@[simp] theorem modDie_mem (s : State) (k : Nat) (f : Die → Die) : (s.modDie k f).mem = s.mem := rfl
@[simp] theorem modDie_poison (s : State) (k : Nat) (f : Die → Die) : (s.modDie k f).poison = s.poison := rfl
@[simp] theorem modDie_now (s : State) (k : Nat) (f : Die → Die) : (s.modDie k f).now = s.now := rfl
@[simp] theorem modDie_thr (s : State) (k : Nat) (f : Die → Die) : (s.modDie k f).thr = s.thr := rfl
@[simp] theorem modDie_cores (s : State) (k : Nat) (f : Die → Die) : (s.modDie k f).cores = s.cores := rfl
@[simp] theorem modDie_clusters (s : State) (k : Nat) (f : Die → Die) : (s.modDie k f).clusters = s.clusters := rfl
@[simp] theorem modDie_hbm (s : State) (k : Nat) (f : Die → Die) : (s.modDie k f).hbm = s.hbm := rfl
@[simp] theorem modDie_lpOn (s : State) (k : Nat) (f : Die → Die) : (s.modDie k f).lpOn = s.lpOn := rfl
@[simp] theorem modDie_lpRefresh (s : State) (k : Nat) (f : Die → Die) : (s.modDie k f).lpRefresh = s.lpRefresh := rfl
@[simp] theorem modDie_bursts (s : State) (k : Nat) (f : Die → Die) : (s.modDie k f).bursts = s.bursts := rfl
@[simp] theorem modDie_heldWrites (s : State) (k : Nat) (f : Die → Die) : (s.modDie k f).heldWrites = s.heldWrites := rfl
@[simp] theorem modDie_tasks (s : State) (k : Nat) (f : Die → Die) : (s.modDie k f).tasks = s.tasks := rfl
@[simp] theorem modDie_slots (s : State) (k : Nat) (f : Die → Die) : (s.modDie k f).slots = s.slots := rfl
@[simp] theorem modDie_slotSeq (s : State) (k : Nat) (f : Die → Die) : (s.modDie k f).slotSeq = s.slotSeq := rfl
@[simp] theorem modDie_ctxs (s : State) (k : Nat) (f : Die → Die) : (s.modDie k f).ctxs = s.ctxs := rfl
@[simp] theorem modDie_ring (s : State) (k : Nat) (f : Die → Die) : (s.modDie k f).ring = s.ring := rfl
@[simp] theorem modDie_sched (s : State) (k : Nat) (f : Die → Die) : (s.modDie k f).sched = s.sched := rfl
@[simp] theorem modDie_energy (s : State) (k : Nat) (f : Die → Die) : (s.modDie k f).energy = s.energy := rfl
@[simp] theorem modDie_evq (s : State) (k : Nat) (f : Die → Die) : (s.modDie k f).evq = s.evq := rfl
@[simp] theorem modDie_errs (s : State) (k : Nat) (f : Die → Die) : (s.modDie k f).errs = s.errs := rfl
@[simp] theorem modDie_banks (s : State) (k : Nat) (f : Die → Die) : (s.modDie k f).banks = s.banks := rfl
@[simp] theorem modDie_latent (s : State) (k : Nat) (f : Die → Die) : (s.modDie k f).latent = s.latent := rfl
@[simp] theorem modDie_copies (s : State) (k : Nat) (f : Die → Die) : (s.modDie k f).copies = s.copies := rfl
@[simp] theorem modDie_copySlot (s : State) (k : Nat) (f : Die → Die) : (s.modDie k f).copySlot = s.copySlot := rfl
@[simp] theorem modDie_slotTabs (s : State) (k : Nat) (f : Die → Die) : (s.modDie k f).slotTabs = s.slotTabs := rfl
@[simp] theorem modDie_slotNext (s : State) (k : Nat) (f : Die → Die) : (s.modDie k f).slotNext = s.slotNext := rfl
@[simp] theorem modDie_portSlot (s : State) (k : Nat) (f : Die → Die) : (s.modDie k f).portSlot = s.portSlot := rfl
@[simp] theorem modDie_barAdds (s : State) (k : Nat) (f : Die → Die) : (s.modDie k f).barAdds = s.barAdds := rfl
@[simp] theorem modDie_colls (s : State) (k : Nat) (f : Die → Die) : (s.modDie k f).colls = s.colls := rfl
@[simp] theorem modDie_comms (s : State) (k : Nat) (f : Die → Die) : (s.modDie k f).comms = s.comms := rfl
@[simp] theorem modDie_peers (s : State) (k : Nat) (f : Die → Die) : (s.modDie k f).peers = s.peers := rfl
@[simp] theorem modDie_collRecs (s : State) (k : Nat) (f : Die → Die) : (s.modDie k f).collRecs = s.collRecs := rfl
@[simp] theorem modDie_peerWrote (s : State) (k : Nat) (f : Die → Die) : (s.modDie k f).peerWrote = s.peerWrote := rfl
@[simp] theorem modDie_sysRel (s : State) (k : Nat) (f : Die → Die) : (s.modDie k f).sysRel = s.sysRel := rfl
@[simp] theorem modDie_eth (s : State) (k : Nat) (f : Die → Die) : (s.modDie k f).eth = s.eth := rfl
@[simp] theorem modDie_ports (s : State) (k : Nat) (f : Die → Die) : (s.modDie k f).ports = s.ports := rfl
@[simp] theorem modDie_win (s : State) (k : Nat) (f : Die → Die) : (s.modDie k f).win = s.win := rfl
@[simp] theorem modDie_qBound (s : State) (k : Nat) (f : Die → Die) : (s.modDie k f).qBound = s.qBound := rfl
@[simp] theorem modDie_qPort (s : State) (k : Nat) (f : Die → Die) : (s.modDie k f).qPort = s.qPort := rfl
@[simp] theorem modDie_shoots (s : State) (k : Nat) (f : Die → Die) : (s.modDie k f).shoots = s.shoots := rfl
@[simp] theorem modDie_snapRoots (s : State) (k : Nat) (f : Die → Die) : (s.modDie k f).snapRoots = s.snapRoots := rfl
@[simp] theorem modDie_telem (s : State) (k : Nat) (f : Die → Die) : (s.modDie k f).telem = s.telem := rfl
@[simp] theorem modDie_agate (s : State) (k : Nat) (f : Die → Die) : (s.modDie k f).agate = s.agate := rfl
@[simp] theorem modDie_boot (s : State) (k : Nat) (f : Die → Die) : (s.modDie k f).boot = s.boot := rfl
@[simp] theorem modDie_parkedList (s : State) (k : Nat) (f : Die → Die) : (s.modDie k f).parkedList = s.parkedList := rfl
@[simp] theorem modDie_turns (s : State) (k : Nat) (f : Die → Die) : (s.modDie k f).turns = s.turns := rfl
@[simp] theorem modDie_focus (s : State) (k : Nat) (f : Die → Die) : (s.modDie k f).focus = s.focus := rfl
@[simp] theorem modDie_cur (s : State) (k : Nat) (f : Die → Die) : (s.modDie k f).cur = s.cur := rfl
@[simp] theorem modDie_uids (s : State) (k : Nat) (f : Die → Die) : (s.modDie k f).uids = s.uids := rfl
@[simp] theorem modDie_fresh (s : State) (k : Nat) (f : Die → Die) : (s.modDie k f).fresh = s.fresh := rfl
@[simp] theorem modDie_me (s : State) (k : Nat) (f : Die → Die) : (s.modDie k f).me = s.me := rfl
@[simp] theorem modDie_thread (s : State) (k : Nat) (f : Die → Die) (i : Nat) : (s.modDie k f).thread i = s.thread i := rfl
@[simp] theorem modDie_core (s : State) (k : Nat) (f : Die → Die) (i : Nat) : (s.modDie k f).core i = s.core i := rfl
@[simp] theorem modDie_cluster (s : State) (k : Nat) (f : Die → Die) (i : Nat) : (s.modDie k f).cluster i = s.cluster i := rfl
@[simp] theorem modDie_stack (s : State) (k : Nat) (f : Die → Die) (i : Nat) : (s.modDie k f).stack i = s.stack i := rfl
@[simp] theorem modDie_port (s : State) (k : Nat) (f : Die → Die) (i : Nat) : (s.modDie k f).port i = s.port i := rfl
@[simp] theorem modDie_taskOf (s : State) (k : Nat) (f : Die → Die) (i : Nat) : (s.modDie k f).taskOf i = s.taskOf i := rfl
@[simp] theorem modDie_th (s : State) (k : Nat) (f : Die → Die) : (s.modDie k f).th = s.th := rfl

--------------------------------------------------

**Problem statement**
Repeat all the entries exactly as given.

**Solution for this problem**
@[simp] theorem modDie_mem (s : State) (k : Nat) (f : Die → Die) : (s.modDie k f).mem = s.mem := rfl
@[simp] theorem modDie_poison (s : State) (k : Nat) (f : Die → Die) : (s.modDie k f).poison = s.poison := rfl
@[simp] theorem modDie_now (s : State) (k : Nat) (f : Die → Die) : (s.modDie k f).now = s.now := rfl
@[simp] theorem modDie_thr (s : State) (k : Nat) (f : Die → Die) : (s.modDie k f).thr = s.thr := rfl
@[simp] theorem modDie_cores (s : State) (k : Nat) (f : Die → Die) : (s.modDie k f).cores = s.cores := rfl
@[simp] theorem modDie_clusters (s : State) (k : Nat) (f : Die → Die) : (s.modDie k f).clusters = s.clusters := rfl
@[simp] theorem modDie_hbm (s : State) (k : Nat) (f : Die → Die) : (s.modDie k f).hbm = s.hbm := rfl
@[simp] theorem modDie_lpOn (s : State) (k : Nat) (f : Die → Die) : (s.modDie k f).lpOn = s.lpOn := rfl
@[simp] theorem modDie_lpRefresh (s : State) (k : Nat) (f : Die → Die) : (s.modDie k f).lpRefresh = s.lpRefresh := rfl
@[simp] theorem modDie_bursts (s : State) (k : Nat) (f : Die → Die) : (s.modDie k f).bursts = s.bursts := rfl
@[simp] theorem modDie_heldWrites (s : State) (k : Nat) (f : Die → Die) : (s.modDie k f).heldWrites = s.heldWrites := rfl
@[simp] theorem modDie_tasks (s : State) (k : Nat) (f : Die → Die) : (s.modDie k f).tasks = s.tasks := rfl
@[simp] theorem modDie_slots (s : State) (k : Nat) (f : Die → Die) : (s.modDie k f).slots = s.slots := rfl
@[simp] theorem modDie_slotSeq (s : State) (k : Nat) (f : Die → Die) : (s.modDie k f).slotSeq = s.slotSeq := rfl
@[simp] theorem modDie_ctxs (s : State) (k : Nat) (f : Die → Die) : (s.modDie k f).ctxs = s.ctxs := rfl
@[simp] theorem modDie_ring (s : State) (k : Nat) (f : Die → Die) : (s.modDie k f).ring = s.ring := rfl
@[simp] theorem modDie_sched (s : State) (k : Nat) (f : Die → Die) : (s.modDie k f).sched = s.sched := rfl
@[simp] theorem modDie_energy (s : State) (k : Nat) (f : Die → Die) : (s.modDie k f).energy = s.energy := rfl
@[simp] theorem modDie_evq (s : State) (k : Nat) (f : Die → Die) : (s.modDie k f).evq = s.evq := rfl
@[simp] theorem modDie_errs (s : State) (k : Nat) (f : Die → Die) : (s.modDie k f).errs = s.errs := rfl
@[simp] theorem modDie_banks (s : State) (k : Nat) (f : Die → Die) : (s.modDie k f).banks = s.banks := rfl
@[simp] theorem modDie_latent (s : State) (k : Nat) (f : Die → Die) : (s.modDie k f).latent = s.latent := rfl
@[simp] theorem modDie_copies (s : State) (k : Nat) (f : Die → Die) : (s.modDie k f).copies = s.copies := rfl
@[simp] theorem modDie_copySlot (s : State) (k : Nat) (f : Die → Die) : (s.modDie k f).copySlot = s.copySlot := rfl
@[simp] theorem modDie_slotTabs (s : State) (k : Nat) (f : Die → Die) : (s.modDie k f).slotTabs = s.slotTabs := rfl
@[simp] theorem modDie_slotNext (s : State) (k : Nat) (f : Die → Die) : (s.modDie k f).slotNext = s.slotNext := rfl
@[simp] theorem modDie_portSlot (s : State) (k : Nat) (f : Die → Die) : (s.modDie k f).portSlot = s.portSlot := rfl
@[simp] theorem modDie_barAdds (s : State) (k : Nat) (f : Die → Die) : (s.modDie k f).barAdds = s.barAdds := rfl
@[simp] theorem modDie_colls (s : State) (k : Nat) (f : Die → Die) : (s.modDie k f).colls = s.colls := rfl
@[simp] theorem modDie_comms (s : State) (k : Nat) (f : Die → Die) : (s.modDie k f).comms = s.comms := rfl
@[simp] theorem modDie_peers (s : State) (k : Nat) (f : Die → Die) : (s.modDie k f).peers = s.peers := rfl
@[simp] theorem modDie_collRecs (s : State) (k : Nat) (f : Die → Die) : (s.modDie k f).collRecs = s.collRecs := rfl
@[simp] theorem modDie_peerWrote (s : State) (k : Nat) (f : Die → Die) : (s.modDie k f).peerWrote = s.peerWrote := rfl
@[simp] theorem modDie_sysRel (s : State) (k : Nat) (f : Die → Die) : (s.modDie k f).sysRel = s.sysRel := rfl
@[simp] theorem modDie_eth (s : State) (k : Nat) (f : Die → Die) : (s.modDie k f).eth = s.eth := rfl
@[simp] theorem modDie_ports (s : State) (k : Nat) (f : Die → Die) : (s.modDie k f).ports = s.ports := rfl
@[simp] theorem modDie_win (s : State) (k : Nat) (f : Die → Die) : (s.modDie k f).win = s.win := rfl
@[simp] theorem modDie_qBound (s : State) (k : Nat) (f : Die → Die) : (s.modDie k f).qBound = s.qBound := rfl
@[simp] theorem modDie_qPort (s : State) (k : Nat) (f : Die → Die) : (s.modDie k f).qPort = s.qPort := rfl
@[simp] theorem modDie_shoots (s : State) (k : Nat) (f : Die → Die) : (s.modDie k f).shoots = s.shoots := rfl
@[simp] theorem modDie_snapRoots (s : State) (k : Nat) (f : Die → Die) : (s.modDie k f).snapRoots = s.snapRoots := rfl
@[simp] theorem modDie_telem (s : State) (k : Nat) (f : Die → Die) : (s.modDie k f).telem = s.telem := rfl
@[simp] theorem modDie_agate (s : State) (k : Nat) (f : Die → Die) : (s.modDie k f).agate = s.agate := rfl
@[simp] theorem modDie_boot (s : State) (k : Nat) (f : Die → Die) : (s.modDie k f).boot = s.boot := rfl
@[simp] theorem modDie_parkedList (s : State) (k : Nat) (f : Die → Die) : (s.modDie k f).parkedList = s.parkedList := rfl
@[simp] theorem modDie_turns (s : State) (k : Nat) (f : Die → Die) : (s.modDie k f).turns = s.turns := rfl
@[simp] theorem modDie_focus (s : State) (k : Nat) (f : Die → Die) : (s.modDie k f).focus = s.focus := rfl
@[simp] theorem modDie_cur (s : State) (k : Nat) (f : Die → Die) : (s.modDie k f).cur = s.cur := rfl
@[simp] theorem modDie_uids (s : State) (k : Nat) (f : Die → Die) : (s.modDie k f).uids = s.uids := rfl
@[simp] theorem modDie_fresh (s : State) (k : Nat) (f : Die → Die) : (s.modDie k f).fresh = s.fresh := rfl
@[simp] theorem modDie_me (s : State) (k : Nat) (f : Die → Die) : (s.modDie k f).me = s.me := rfl
@[simp] theorem modDie_thread (s : State) (k : Nat) (f : Die → Die) (i : Nat) : (s.modDie k f).thread i = s.thread i := rfl
@[simp] theorem modDie_core (s : State) (k : Nat) (f : Die → Die) (i : Nat) : (s.modDie k f).core i = s.core i := rfl
@[simp] theorem modDie_cluster (s : State) (k : Nat) (f : Die → Die) (i : Nat) : (s.modDie k f).cluster i = s.cluster i := rfl
@[simp] theorem modDie_stack (s : State) (k : Nat) (f : Die → Die) (i : Nat) : (s.modDie k f).stack i = s.stack i := rfl
@[simp] theorem modDie_port (s : State) (k : Nat) (f : Die → Die) (i : Nat) : (s.modDie k f).port i = s.port i := rfl
@[simp] theorem modDie_taskOf (s : State) (k : Nat) (f : Die → Die) (i : Nat) : (s.modDie k f).taskOf i = s.taskOf i := rfl
@[simp] theorem modDie_th (s : State) (k : Nat) (f : Die → Die) : (s.modDie k f).th = s.th := rfl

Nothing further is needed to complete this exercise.